- _What this task involves_
Across all the entries below, count each line that holds "entry" and report the figure only.

- _Extracted material_

------

/-- Row 7 of R94. -/
def row7 : Nat → Option Shape
  | 0x0 => some (.two .bvs)
  | 0x1 => some (.two fun zz => .adc (.indY zz))
  | 0x5 => some (.two fun zz => .adc (.zpX zz))
  | 0x6 => some (.two fun zz => .ror (.zpX zz))
  | 0x8 => some (.one .sei)
  | 0x9 => some (address fun a => .adc (.absY a))
  | 0xD => some (address fun a => .adc (.absX a))
  | 0xE => some (address fun a => .ror (.absX a))
  | _ => none

/-- Row 8 of R94. -/
def row8 : Nat → Option Shape
  | 0x0 => some (.two .bra)
  | 0x1 => some (.two fun zz => .sta (.indX zz))
  | 0x2 => some (.two .rrf)
  | 0x4 => some (.two fun zz => .sty (.zp zz))
  | 0x5 => some (.two fun zz => .sta (.zp zz))
  | 0x6 => some (.two fun zz => .stx (.zp zz))
  | 0x8 => some (.one .dey)
  | 0xA => some (.one .txa)
  | 0xC => some (address fun a => .sty (.abs a))
  | 0xD => some (address fun a => .sta (.abs a))
  | 0xE => some (address fun a => .stx (.abs a))
  | _ => none

/-- Row 9 of R94. -/
def row9 : Nat → Option Shape
  | 0x0 => some (.two .bcc)
  | 0x1 => some (.two fun zz => .sta (.indY zz))
  | 0x4 => some (.two fun zz => .sty (.zpX zz))
  | 0x5 => some (.two fun zz => .sta (.zpX zz))
  | 0x6 => some (.two fun zz => .stx (.zpY zz))
  | 0x8 => some (.one .tya)
  | 0x9 => some (address fun a => .sta (.absY a))
  | 0xA => some (.one .txs)
  | 0xD => some (address fun a => .sta (.absX a))
  | _ => none

/-- Row A of R94. -/
def rowA : Nat → Option Shape
  | 0x0 => some (.two fun nn => .ldy (.imm nn))
  | 0x1 => some (.two fun zz => .lda (.indX zz))
  | 0x2 => some (.two fun nn => .ldx (.imm nn))
  | 0x4 => some (.two fun zz => .ldy (.zp zz))
  | 0x5 => some (.two fun zz => .lda (.zp zz))
  | 0x6 => some (.two fun zz => .ldx (.zp zz))
  | 0x8 => some (.one .tay)
  | 0x9 => some (.two fun nn => .lda (.imm nn))
  | 0xA => some (.one .tax)
  | 0xC => some (address fun a => .ldy (.abs a))
  | 0xD => some (address fun a => .lda (.abs a))
  | 0xE => some (address fun a => .ldx (.abs a))
  | _ => none

/-- Row B of R94. -/
def rowB : Nat → Option Shape
  | 0x0 => some (.two .bcs)
  | 0x1 => some (.two fun zz => .lda (.indY zz))
  | 0x2 => some (.two fun zz => .jmp (.zpInd zz))
  | 0x4 => some (.two fun zz => .ldy (.zpX zz))
  | 0x5 => some (.two fun zz => .lda (.zpX zz))
  | 0x6 => some (.two fun zz => .ldx (.zpY zz))
  | 0x8 => some (.one .clv)
  | 0x9 => some (address fun a => .lda (.absY a))
  | 0xA => some (.one .tsx)
  | 0xC => some (address fun a => .ldy (.absX a))
  | 0xD => some (address fun a => .lda (.absX a))
  | 0xE => some (address fun a => .ldx (.absY a))
  | _ => none
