-- ==== Sys2Proof/Machine/Environment.lean ====
section
/-! DEFINITION. What the environment does between two instructions (spec/00_scope.md R12, spec/20_memory.md R72,
spec/60_exceptions.md R325). -/

namespace Sys2Proof.Machine

/-- The effect of one action of the environment.  It sets a request bit (R325), gives an SFR or I/O byte a value (R72), or
resets the machine (R360); `cpu` is no action.
DESIGN CHOICE (log 23): a device event gives the whole byte, so where request or enable bits lie in an SFR byte the
environment may also clear a pending REQ[k] or change EN[k], though R325 names only acceptance and software as what ends a
pending request; this is the wide reading of R72 and D5. -/
def environmentActs (s : State) (e : EnvEvent) : Res State :=
  match e with
  | .cpu => .next s
  | .request n =>
    match s.cfg.irqSources[n]? with
    | some k => .next (s.hardwareBit k.request true)
    | none => .next s
  | .device a v => if kindAt s.cfg a = .sfr then .next (s.setMem (s.mem.write a.toNat v)) else .next s
  | .reset => resetEvent s

end Sys2Proof.Machine
end

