-- ==== Sys2Proof/Machine/Step.lean ====
section
/-! DEFINITION. One step of the machine (spec/00_scope.md R9, R12): the environment's turn, or an interrupt entry, or one
instruction. -/

namespace Sys2Proof.Machine

/-- One instruction (R9): fetch, the hazard rules, its effect, and what it leaves for the next boundary. -/
def instructionStep (s : State) : Res State :=
  andThen (fetch s) fun f =>
  match hazard s f.1 with
  | some r => .refused r
  | none => andThen (exec f.1 (s.fetched f.2)) fun t => .next (settle s f.1 t)

/-- One step of the CPU (R9): the entry of an interrupt if one is taken, else one instruction.  While the clock is stopped
only an interrupt is possible (R326): the CPU waits as long as the environment has something left to do, and the state
is final when it has not (U20). -/
def cpuStep (s : State) : Res State :=
  match s.interruptTaken with
  | some k => enterInterrupt s k
  | none =>
    match s.clk with
    | .run => instructionStep s
    | .wait | .stop => if s.inputs.isEmpty then .fault .clockStopped else .next s

/-- One step: the first entry of `inputs` says whose turn it is; with none left it is the CPU's. -/
def step (s : State) : Host.Outcome State Fault Refusal :=
  match s.inputs with
  | [] => cpuStep s
  | .cpu :: rest => cpuStep (s.setInputs rest)
  | e :: rest => environmentActs (s.setInputs rest) e

/-- `s` with the bytes of an instruction at PC, up to the longest instruction (wrapping as the fetch does), at a boundary
where the CPU's next step is to run it: the clock runs, it is the CPU's turn, and no latency is open. -/
def State.withFetchWord (s : State) (nbits w : Nat) : State :=
  let place := fun (m : Memory × Addr) (b : Byte) => (m.1.write m.2.toNat b, m.2 + 1)
  let m := ((tableBytes nbits w).foldl place (s.mem, s.pc)).1
  (((s.setMem m).setClk .run).setInputs []).setLast Last.none

end Sys2Proof.Machine
end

------

- _Solved exercise_
3